NB interesting insights into how the NYT team uses R can be found here, herehere and here.

— and (not famously) here:

indiv-diffs-reading-perlearner-logrtxlogcelex-250210

— This is the first plot of my data I was really please by, on grounds of both utility and aesthetic pleasure. The plot shows a trellis of scatterplots depicting the effect of frequency on word naming RT, separately for each individual in a sample of adult learners of literacy. The plot is useful because it shows the substantial variation in the effect between individuals. It is aesthetically pleasing to me because it shows complexity (the effect of frequency on reading performance varies between individuals) simple i.e. it is elegant. It is no accident that the plot was drawn using the R ggplot2 package of functions, and that ggplot2 book is subtitled “Elegant graphics for Data Analysis”:

http://www.amazon.co.uk/ggplot2-Elegant-Graphics-Data-Analysis/dp/0387981403

— The trellis of scatterplots I have done here can be accomplished in different ways in R.

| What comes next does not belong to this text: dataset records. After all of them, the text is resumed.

-- ==== Sys2Proof/Decode.lean ====
section
/-!
DEFINITION. The decoder, total on any bytes, which rejects by name, and the encoder. Both follow the
formats of R55 and the primary opcode map of R68; a row of the decoder is a mask, a pattern and the
operand record that its format names. The word is stored little-endian (R46).

A definition that builds an instruction is marked noncomputable because Lean's compiler gives no code
for a constructor beyond the 244th that carries fields; Lean's kernel evaluates all of them.
-/

namespace Sys2Proof

/-- Why bytes are no instruction. -/
inductive DecodeError where
  | truncated                          -- fewer than four bytes
  | reservedForm (w : BitVec 32)       -- a reserved F, C, SUB or sub-op, or a nonzero field named 0 (R70)
  | reservedOperand (w : BitVec 32)    -- a reserved operand, SC, SCO, RM, POL or SLOT code (R70)
  deriving DecidableEq, Repr

/-- The operand fields of OpHsched in a word (R55). -/
def OpHsched.ofWord (w : BitVec 32) : OpHsched :=
  ⟨w.extractLsb' 1 1, w.extractLsb' 0 1⟩

/-- The operand fields of OpHsched laid out in a word (R55). -/
def OpHsched.toWord (o : OpHsched) : BitVec 32 :=
  o.i.setWidth 32 <<< 1 |||
  o.d.setWidth 32

/-- The operand fields of OpHimm in a word (R55). -/
def OpHimm.ofWord (w : BitVec 32) : OpHimm :=
  ⟨w.extractLsb' 24 2, w.extractLsb' 0 24⟩

/-- The operand fields of OpHimm laid out in a word (R55). -/
def OpHimm.toWord (o : OpHimm) : BitVec 32 :=
  o.l.setWidth 32 <<< 24 |||
  o.d.setWidth 32

/-- The operand fields of OpHdst in a word (R55). -/
def OpHdst.ofWord (w : BitVec 32) : OpHdst :=
  ⟨w.extractLsb' 0 5⟩

/-- The operand fields of OpHdst laid out in a word (R55). -/
def OpHdst.toWord (o : OpHdst) : BitVec 32 :=
  o.d.setWidth 32

/-- The operand fields of OpHmod in a word (R55). -/
def OpHmod.ofWord (w : BitVec 32) : OpHmod :=
  ⟨w.extractLsb' 9 3, w.extractLsb' 8 1, w.extractLsb' 5 3, w.extractLsb' 3 1, w.extractLsb' 0 3⟩

/-- The operand fields of OpHmod laid out in a word (R55). -/
def OpHmod.toWord (o : OpHmod) : BitVec 32 :=
  o.p.setWidth 32 <<< 9 |||
  o.v.setWidth 32 <<< 8 |||
  o.o.setWidth 32 <<< 5 |||
  o.t.setWidth 32 <<< 3 |||
  o.r.setWidth 32

/-- The operand fields of OpAB in a word (R55). -/
def OpAB.ofWord (w : BitVec 32) : OpAB :=
  ⟨w.extractLsb' 24 2, w.extractLsb' 19 2, w.extractLsb' 14 5, w.extractLsb' 7 7, w.extractLsb' 0 7⟩

/-- The operand fields of OpAB laid out in a word (R55). -/
def OpAB.toWord (o : OpAB) : BitVec 32 :=
  o.s.setWidth 32 <<< 24 |||
  o.w.setWidth 32 <<< 19 |||
  o.d.setWidth 32 <<< 14 |||
  o.a.setWidth 32 <<< 7 |||
  o.b.setWidth 32

/-- The operand fields of OpA in a word (R55). -/
def OpA.ofWord (w : BitVec 32) : OpA :=
  ⟨w.extractLsb' 24 2, w.extractLsb' 19 2, w.extractLsb' 14 5, w.extractLsb' 7 7⟩

/-- The operand fields of OpA laid out in a word (R55). -/
def OpA.toWord (o : OpA) : BitVec 32 :=
  o.s.setWidth 32 <<< 24 |||
  o.w.setWidth 32 <<< 19 |||
  o.d.setWidth 32 <<< 14 |||
  o.a.setWidth 32 <<< 7

/-- The operand fields of OpABC in a word (R55). -/
def OpABC.ofWord (w : BitVec 32) : OpABC :=
  ⟨w.extractLsb' 24 2, w.extractLsb' 14 7, w.extractLsb' 7 7, w.extractLsb' 0 7⟩

/-- The operand fields of OpABC laid out in a word (R55). -/
def OpABC.toWord (o : OpABC) : BitVec 32 :=
  o.s.setWidth 32 <<< 24 |||
  o.a.setWidth 32 <<< 14 |||
  o.b.setWidth 32 <<< 7 |||
  o.c.setWidth 32

/-- The operand fields of OpCmp in a word (R55). -/
def OpCmp.ofWord (w : BitVec 32) : OpCmp :=
  ⟨w.extractLsb' 21 2, w.extractLsb' 14 7, w.extractLsb' 7 7, w.extractLsb' 0 7⟩

/-- The operand fields of OpCmp laid out in a word (R55). -/
def OpCmp.toWord (o : OpCmp) : BitVec 32 :=
  o.w.setWidth 32 <<< 21 |||
  o.p.setWidth 32 <<< 14 |||
  o.a.setWidth 32 <<< 7 |||
  o.b.setWidth 32

/-- The operand fields of OpFma in a word (R55). -/
def OpFma.ofWord (w : BitVec 32) : OpFma :=
  ⟨w.extractLsb' 24 2, w.extractLsb' 23 1, w.extractLsb' 14 7, w.extractLsb' 7 7, w.extractLsb' 0 7⟩

/-- The operand fields of OpFma laid out in a word (R55). -/
def OpFma.toWord (o : OpFma) : BitVec 32 :=
  o.s.setWidth 32 <<< 24 |||
  o.f.setWidth 32 <<< 23 |||
  o.a.setWidth 32 <<< 14 |||
  o.b.setWidth 32 <<< 7 |||
  o.c.setWidth 32

/-- The operand fields of OpNarrow in a word (R55). -/
def OpNarrow.ofWord (w : BitVec 32) : OpNarrow :=
  ⟨w.extractLsb' 24 2, w.extractLsb' 19 2, w.extractLsb' 14 5, w.extractLsb' 7 7, w.extractLsb' 0 4⟩

/-- The operand fields of OpNarrow laid out in a word (R55). -/
def OpNarrow.toWord (o : OpNarrow) : BitVec 32 :=
  o.s.setWidth 32 <<< 24 |||
  o.w.setWidth 32 <<< 19 |||
  o.d.setWidth 32 <<< 14 |||
  o.a.setWidth 32 <<< 7 |||
  o.n.setWidth 32

/-- The operand fields of OpCordic in a word (R55). -/
def OpCordic.ofWord (w : BitVec 32) : OpCordic :=
  ⟨w.extractLsb' 17 5, w.extractLsb' 15 2, w.extractLsb' 10 5, w.extractLsb' 3 7⟩

/-- The operand fields of OpCordic laid out in a word (R55). -/
def OpCordic.toWord (o : OpCordic) : BitVec 32 :=
  o.i.setWidth 32 <<< 17 |||
  o.t.setWidth 32 <<< 15 |||
  o.d.setWidth 32 <<< 10 |||
  o.a.setWidth 32 <<< 3

/-- The operand fields of OpRedU in a word (R55). -/
def OpRedU.ofWord (w : BitVec 32) : OpRedU :=
  ⟨w.extractLsb' 24 2, w.extractLsb' 19 2, w.extractLsb' 14 5, w.extractLsb' 7 7, w.extractLsb' 0 1⟩

/-- The operand fields of OpRedU laid out in a word (R55). -/
def OpRedU.toWord (o : OpRedU) : BitVec 32 :=
  o.s.setWidth 32 <<< 24 |||
  o.w.setWidth 32 <<< 19 |||
  o.d.setWidth 32 <<< 14 |||
  o.a.setWidth 32 <<< 7 |||
  o.u.setWidth 32

/-- The operand fields of OpRedX in a word (R55). -/
def OpRedX.ofWord (w : BitVec 32) : OpRedX :=
  ⟨w.extractLsb' 24 2, w.extractLsb' 19 2, w.extractLsb' 14 5, w.extractLsb' 7 7, w.extractLsb' 1 1⟩

/-- The operand fields of OpRedX laid out in a word (R55). -/
def OpRedX.toWord (o : OpRedX) : BitVec 32 :=
  o.s.setWidth 32 <<< 24 |||
  o.w.setWidth 32 <<< 19 |||
  o.d.setWidth 32 <<< 14 |||
  o.a.setWidth 32 <<< 7 |||
  o.x.setWidth 32 <<< 1

/-- The operand fields of OpPred2 in a word (R55). -/
def OpPred2.ofWord (w : BitVec 32) : OpPred2 :=
  ⟨w.extractLsb' 14 7, w.extractLsb' 7 7, w.extractLsb' 0 7⟩

/-- The operand fields of OpPred2 laid out in a word (R55). -/
def OpPred2.toWord (o : OpPred2) : BitVec 32 :=
  o.d.setWidth 32 <<< 14 |||
  o.a.setWidth 32 <<< 7 |||
  o.b.setWidth 32

/-- The operand fields of OpPred1 in a word (R55). -/
def OpPred1.ofWord (w : BitVec 32) : OpPred1 :=
  ⟨w.extractLsb' 14 7, w.extractLsb' 7 7⟩

/-- The operand fields of OpPred1 laid out in a word (R55). -/
def OpPred1.toWord (o : OpPred1) : BitVec 32 :=
  o.d.setWidth 32 <<< 14 |||
  o.a.setWidth 32 <<< 7

/-- The operand fields of OpGuard in a word (R55). -/
def OpGuard.ofWord (w : BitVec 32) : OpGuard :=
  ⟨w.extractLsb' 7 7⟩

— In ggplot2, I used facetting, but the detail of presentation also involved modulation of point opacity (to avoid overplotting), and the presentation of (monotonic) linear regression line of best fit with the addition of shading to show confidence intervals; see a tutorial here on gettinggeneticsdone h/t R Bloggers.

Why use R? Answer [9] I use R because I like looking at beautiful things and in R I can make my graphs beautiful things that I can like to look at (why not)?

Summary: Why use R? [getting started]

1. Because it was faster than SPSS [in doing mixed-effects analyses].

2. Because it is free.

3. Using a language to perform analyses is flexible and thus powerful.

4. I use less energy typing commands than using a mouse.

5. Every problem I ever have has already been solved, and someone or something will tell me that answer.

6. I learn more about what I am doing through being required to think more about it.

7. It is useful and convenient to be using a tool that is very popular and increasingly capable.

8. R is here to stay and may well dominate the future of data analysis.

9. I like looking at beautiful things and in R I can make my graphs beautiful things that I can like to look at (why not)?